The first show is Stretch Dog, a one-man show written & performed by Rob Olguin & directed by Michael Wipf as a Bring Your Own Venue production at Pacific Theatre during the Vancouver Fringe Festival.

Think of the worst commercial you’ve ever seen. Now think of the poor jerk who had to be in it. He didn’t want to be there, but he’s got a wife, a baby, a mortgage, and believe it or not, talent. Trouble is, he’s also got an agent.

The second show is Stephen Adly Guirgis’ Jesus Hopped the “A” Train which will run at Pacific Theatre from March 11 – April 2, 2011. I will, of course, be stage managing it, and it will be directed by Angela Konrad.

Rikers Island. Two men sit in solitary confinement, 23 hours a day.
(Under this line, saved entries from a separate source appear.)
/-- Product 1 of a band or key block: its operand sets are checked and its slots taken as it starts (R152, R167), and its tiles
run in order. -/
def chainFirst (k : Core) (r : ChainRec) (run : Bool) (p q : Fin 2) (ch : Chain) : ChainOut :=
  let l := (List.range r.t1).flatMap (fun t => (List.range r.p1n).map (firstChunk k r p ch.kb t))
  match slotsWait 1 k.rings (l.flatMap Chunk1.reads) with
  | some h => h.chain k ch
  | none =>
  match l.findSome? (Chunk1.stop k) with
  | some st => .stop k st []
  | none =>
  match ringsOf 1 false k.rings (l.flatMap (Chunk1.inputs k)) with
  | .error st => .stop k st []
  | .ok rs =>
  match slotBlocked k.rings rs [] with
  | some x => .stall k ch x.1 x.2
  | none =>
  match chainTiles r run p q rs (List.range r.t1) { k with rings := slotsStart k.rings rs [] } ch [] with
  | .next k1 ch1 cs => .next k1 { ch1 with second := true } cs
  | out => out

/-- m and ℓ written back to RS as a running chain ends (R150). -/
def wrRunning (mem : Memory) (r : ChainRec) (ch : Chain) : Memory :=
  wrScalars mem r.rs (ch.l.map (fun v => { s := v, e := -24, idx := 0 }) ++ ch.m.map (fun v => { s := v, e := 0, idx := 0 }))

/-- Chunk `c` of product 2 (R147, R148, R149): its A is the band. Only the chain's first set supplies PLOAD, and only its last,
in plain mode, the output. -/
def secondChunk (k : Core) (r : ChainRec) (run : Bool) (q : Fin 2) (kb chunks : Nat) (begins : Bool) (c : Nat) : Chunk1 :=
  let unit := r.set2 kb c chunks
  let w0 := unitBits k.scratch unit
  let w := if begins && decide (kb = 0) && decide (c = 0) then w0 else noPload w0
  let o := { opSetOf w with ws := false }
  let band := bandOpnd k.scratch r
  let ends := !run && decide (c + 1 = chunks) && decide (kb + 1 = r.nkb)
  { unit := unit, w := w, a := band, ownA := false, withOut := ends,
    b := { opndB k o r.sh2 with cols := chunkK (rateClass band.h.etype (hdrOf (hdrWord k.scratch (o.bBase * 64))).etype) },
    t := { shape := r.sh2, bank := q, eop := r.eop2, red := r.red2, mod := false,
           acc := if begins && decide (c = 0) then (if ends then .only else .start) else if ends then .last else .cont } }

/-- Row 12 of R121 for product 2 (R96, R97): CONT on a bank that is not OPEN with its shape and class, or an image of another. -/
def secondState (k : Core) (r : ChainRec) (q : Fin 2) (begins : Bool) (x : Chunk1) : Bool :=
  let bq := k.bank q
  (!begins && (decide (bq.st ≠ .open) || decide (bq.shape ≠ r.sh2) || bq.mod))
    || (x.t.ploadNow x.o && (decide (imageShape k.scratch x.o.pBase ≠ r.sh2) || imageMod k.scratch x.o.pBase))

/-- What a product 2 writes in scratch with its output stage (R117, R118). -/
def Chunk1.outs (k : Core) (x : Chunk1) : List Span :=
  if x.withOut = false then [] else
    (if x.o.ronly && decide (x.t.redNow ≠ 0) then [] else [(x.o.oBase * 64, 64) :: outSpan k x.o x.t.shape])
      ++ (if x.t.redNow ≠ 0 then [entrySpan x.o x.t.shape] else [])

/-- Product 2 of a band or key block, one replay unit over all of its chunks (R116); the last one of a plain chain runs the final
output stage (R148, R149). `taken` are the slots that the chain writes and took as it started. -/
def chainSecond (k : Core) (r : ChainRec) (run : Bool) (q : Fin 2) (taken : List (Nat × Nat)) (ch : Chain) : ChainOut :=
  let chunks := chunks2 k.scratch r
  let begins := if run then decide ((k.bank q).st = .empty) else decide (ch.kb = 0)
  let l := (List.range chunks).map (secondChunk k r run q ch.kb chunks begins)
  match bandStop k.scratch r with
  | some st => .stop k st []
  | none =>
  match slotsWait 1 k.rings (l.flatMap Chunk1.reads) with
  | some h => h.chain k ch
  | none =>
  match l.findSome? (fun x => setChecks k x.w x.t x.unit x.a x.b x.ownA x.withOut (fun _ => true)) with
  | some st => .stop k st []
  | none =>
  if chunks = 0 ∨ l.any (fun x => decide (x.b.cols * chunks ≠ r.w)) then .stop k (rejectS .chainShape) [] else
  if (l.take 1).any (secondState k r q begins) then .stop k (rejectS .accState) [] else
  match l.findSome? (Chunk1.stop k) with
  | some st => .stop k st []
  | none =>
  match ringsOf 1 false k.rings (l.flatMap (Chunk1.inputs k)), ringsOf 1 true k.rings (l.flatMap (Chunk1.outs k)) with
  | .error st, _ => .stop k st []
  | _, .error st => .stop k st []
  | .ok rs, .ok ws0 =>
  let ws := ws0.filter (fun x => !taken.contains x)
  match slotBlocked k.rings rs ws with
  | some x => .stall k ch x.1 x.2
  | none =>
  let k0 := { k with rings := slotsStart k.rings rs ws }
  match l.findSome? (fun x => (firstErr x.b.errs).map (·.2.2)) with
  | some c => .stop k0 (faultS c) []
  | none =>
  let ps := (List.range chunks).zipWith (fun c x => (x, bandBlocks x.a c x.b.cols, x.b.allBlocks)) l
  let o := (l.getLast?.map Chunk1.o).getD (opSetOf 0)
  let ends := !run && decide (ch.kb + 1 = r.nkb)
  let post (acc : List Int) (x : Int) : Option (Option (List Int × List Int)) :=
    if ends then (outFirst false r.eop2 r.red2 o (opndE k o r.sh2) (shapeN r.sh2) acc x).map some else some none
  match chainProduct k q ps post with
  | .fail c n => .stop k0 (faultS c) (chunkCtrs ps (n + 1) ++ [(0xD0, n, true)])
  | .done acc x n res =>
    let cs := chunkCtrs ps (n + 1) ++ [(0xD0, n, true)]
    let bk : Bank := { st := .open, shape := r.sh2, mod := false, x := x, acc := acc }
    let k1 := { k0 with rings := slotsEnd k0.rings rs [] }
    match res with
    | some (accE, sc) =>
      match outSecond k.scratch false r.red2 o (outHdr k o) (shapeN r.sh2) x accE sc with
      | none => .stop k1 (faultS .scaleRange) cs
      | some (m, sat) => .ended (({ k1 with scratch := m }).setBank q { bk with st := .output, acc := accE }) ch (some q) ws
          (cs ++ [(0xE4, sat, true)])
    | none =>
      let k2 := k1.setBank q bk
      if ch.kb + 1 < r.nkb then .next k2 { ch with kb := ch.kb + 1, second := false } cs
      else .ended { k2 with scratch := wrRunning k2.scratch r ch } ch none ws cs

/-- Take the chain's products one after another until it stalls, stops or ends. -/
def chainGo (r : ChainRec) (run : Bool) (p q : Fin 2) (taken : List (Nat × Nat)) : Nat → Core → Chain → Ctrs → ChainOut × Ctrs
  | 0, k, ch, cs => (.next k ch [], cs)
  | n + 1, k, ch, cs =>
    match (if ch.second then chainSecond k r run q taken ch else chainFirst k r run p q ch) with
    | .next k' ch' c' => chainGo r run p q taken n k' ch' (cs ++ c')
    | .stall k' ch' a b => (.stall k' ch' a b, cs)
    | .stop k' st c' => (.stop k' st [], cs ++ c')
    | .ended k' ch' o ws c' => (.ended k' ch' o ws [], cs ++ c')

/-! ### The slots of the chain itself (R165, R167) -/

/-- What a chain writes as a command, as it starts: the final output of a plain chain, by its last operand set, and RS of a
running one. A set or header whose halves disagree names nothing yet: it stops its product. -/
def chainOuts (k : Core) (r : ChainRec) (run : Bool) (q : Fin 2) : List Span :=
  if run then [[(r.rs * 64, 32 * r.m)]] else
    let chunks := chunks2 k.scratch r
    let x := secondChunk k r run q (r.nkb - 1) chunks (decide (r.nkb = 1)) (chunks - 1)
    if opSetPair x.w && hdrPair k.scratch (x.o.oBase * 64) then x.outs k else []
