-- ==== Sys2Proof/Machine/Encode.lean ====
section
/-! DEFINITION. Command words from the fields of a command (R66 to R80), for the records of R87 and R485. -/

namespace Sys2Proof.Machine

/-- Put a field of value `v` at bit `lo`. -/
def at_ (v lo : Nat) : Nat := v * 2 ^ lo

/-- A word of a sequencer class. -/
def seqWord (cls op rest : Nat) : CmdWord := BitVec.ofNat 128 (cls + at_ op 4 + rest)

/-- Bits [31:8] of an engine command word (R66). -/
def commonBits (k : Common) : Nat :=
  at_ (b2n k.wen) 8 + at_ k.wsem 9 + at_ (b2n k.sen) 15 + at_ k.ssem 16 + at_ (b2n k.xen) 22 + at_ k.xreg 23 + at_ k.xsh 27

/-- A word of an engine class. -/
def engWord (cls op : Nat) (k : Common) (rest : Nat) : CmdWord :=
  BitVec.ofNat 128 (cls + at_ op 4 + commonBits k + rest)

/-- Scalar words (R69): D, A and B at bits 32, 36 and 40. -/
def scalarWord (op d a b rest : Nat) : CmdWord := seqWord 0 op (at_ d 32 + at_ a 36 + at_ b 40 + rest)

/-- LOOP (R71). -/
def loopWord (count : BitVec 16) (creg : Reg) (csrc : Bool) (ireg : Reg) (ien : Bool) (last : Fin 2048) : CmdWord :=
  seqWord 1 0 (at_ count.toNat 32 + at_ creg 48 + at_ (b2n csrc) 52 + at_ ireg 53 + at_ (b2n ien) 57 + at_ last 64)

/-- JMP, BRZ, BRNZ and BRLT (R71): A and B at bits 32 and 36, TARGET at bit 64. -/
def branchWord (op a b target : Nat) : CmdWord := seqWord 1 op (at_ a 32 + at_ b 36 + at_ target 64)

/-- SEMWAIT, SEMSIG and SEMSET (R75). -/
def semWord (op sem : Nat) (n : BitVec 16) : CmdWord := seqWord 2 op (at_ sem 32 + at_ n.toNat 48)

/-- TMUL (R76). -/
def tmulWord (k : Common) (opset : BitVec 16) (shape acc : Fin 8) (bank : Fin 2) (eop red : Fin 4) (mod : Bool) : CmdWord :=
  engWord 3 0 k (at_ opset.toNat 32 + at_ shape 48 + at_ acc 51 + at_ bank 54 + at_ eop 55 + at_ red 57 + at_ (b2n mod) 59)

/-- FCHAIN (R76). -/
def fchainWord (k : Common) (chain : BitVec 16) (run : Bool) (bank : Fin 2) : CmdWord :=
  engWord 3 1 k (at_ chain.toNat 32 + at_ (b2n run) 48 + at_ bank 49)

/-- ACCRD (R76). -/
def accrdWord (k : Common) (dst : BitVec 16) (bank : Fin 2) : CmdWord :=
  engWord 3 2 k (at_ dst.toNat 32 + at_ bank 48)

/-- A row command (R77). -/
def rowWord (op : Nat) (k : Common) (f : RowFields) : CmdWord :=
  engWord 4 op k (at_ f.src.toNat 32 + at_ f.dst.toNat 48 + at_ f.param.toNat 64 + at_ f.sub.toNat 80 + at_ f.bank 88)

/-- A stream command (R78). -/
def streamWord (op : Nat) (k : Common) (desc list : BitVec 16) : CmdWord :=
  engWord 5 op k (at_ desc.toNat 32 + at_ list.toNat 48)

/-- A vault command (R79). -/
def vaultWord (op : Nat) (k : Common) (desc : BitVec 16) (dreg : Reg) (den : Bool) : CmdWord :=
  engWord 6 op k (at_ desc.toNat 32 + at_ dreg 48 + at_ (b2n den) 52)

/-- SEND (R80). -/
def sendWord (k : Common) (dest : BitVec 13) (dq : Fin 8) (src : BitVec 16) (len : BitVec 13) (tag : BitVec 16) : CmdWord :=
  engWord 7 0 k (at_ dest.toNat 32 + at_ dq 45 + at_ src.toNat 48 + at_ len.toNat 64 + at_ tag.toNat 80)

/-- RECV (R80). -/
def recvWord (k : Common) (q : Fin 8) (blk : Bool) (dsts : BitVec 16) (maxlen : BitVec 13) (lreg : Reg) (lenEn : Bool) :
    CmdWord :=
  engWord 7 1 k (at_ q 32 + at_ (b2n blk) 35 + at_ dsts.toNat 48 + at_ maxlen.toNat 64 + at_ lreg 80 + at_ (b2n lenEn) 84)

/-- CREDIT (R80). -/
def creditWord (k : Common) (q : Fin 8) (n : BitVec 16) : CmdWord := engWord 7 2 k (at_ q 32 + at_ n.toNat 48)

end Sys2Proof.Machine
end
Lucius Jenkins is a serial killer who awaits execution, Angel Cruz stands accused of a murder he doesn’t believe was a crime. One has found God, the other needs to find himself. Visceral, gritty, harrow- ing – an uncompromising drama about contradiction, contrition and hypocrisy by the author of The Last Days of Judas Iscariot.

The website is in development and will contain our mandate and all the other things that theatre company websites have. This morning I got the proofs for the Pacific Theatre season brochure which includes info on our shows and all of a sudden it was real.  It wasn’t just me and the guys making plans over beers at a restaurant; it was all of a sudden a real company.   And let’s be honest. I’m still terrified. It’s a big commitment. But I’m also excited.  It’s a huge leap, but I’m holding my breath and flinging myself over the edge.  Because after all, the most exciting things – the most exciting art – happen when you let go and go for it.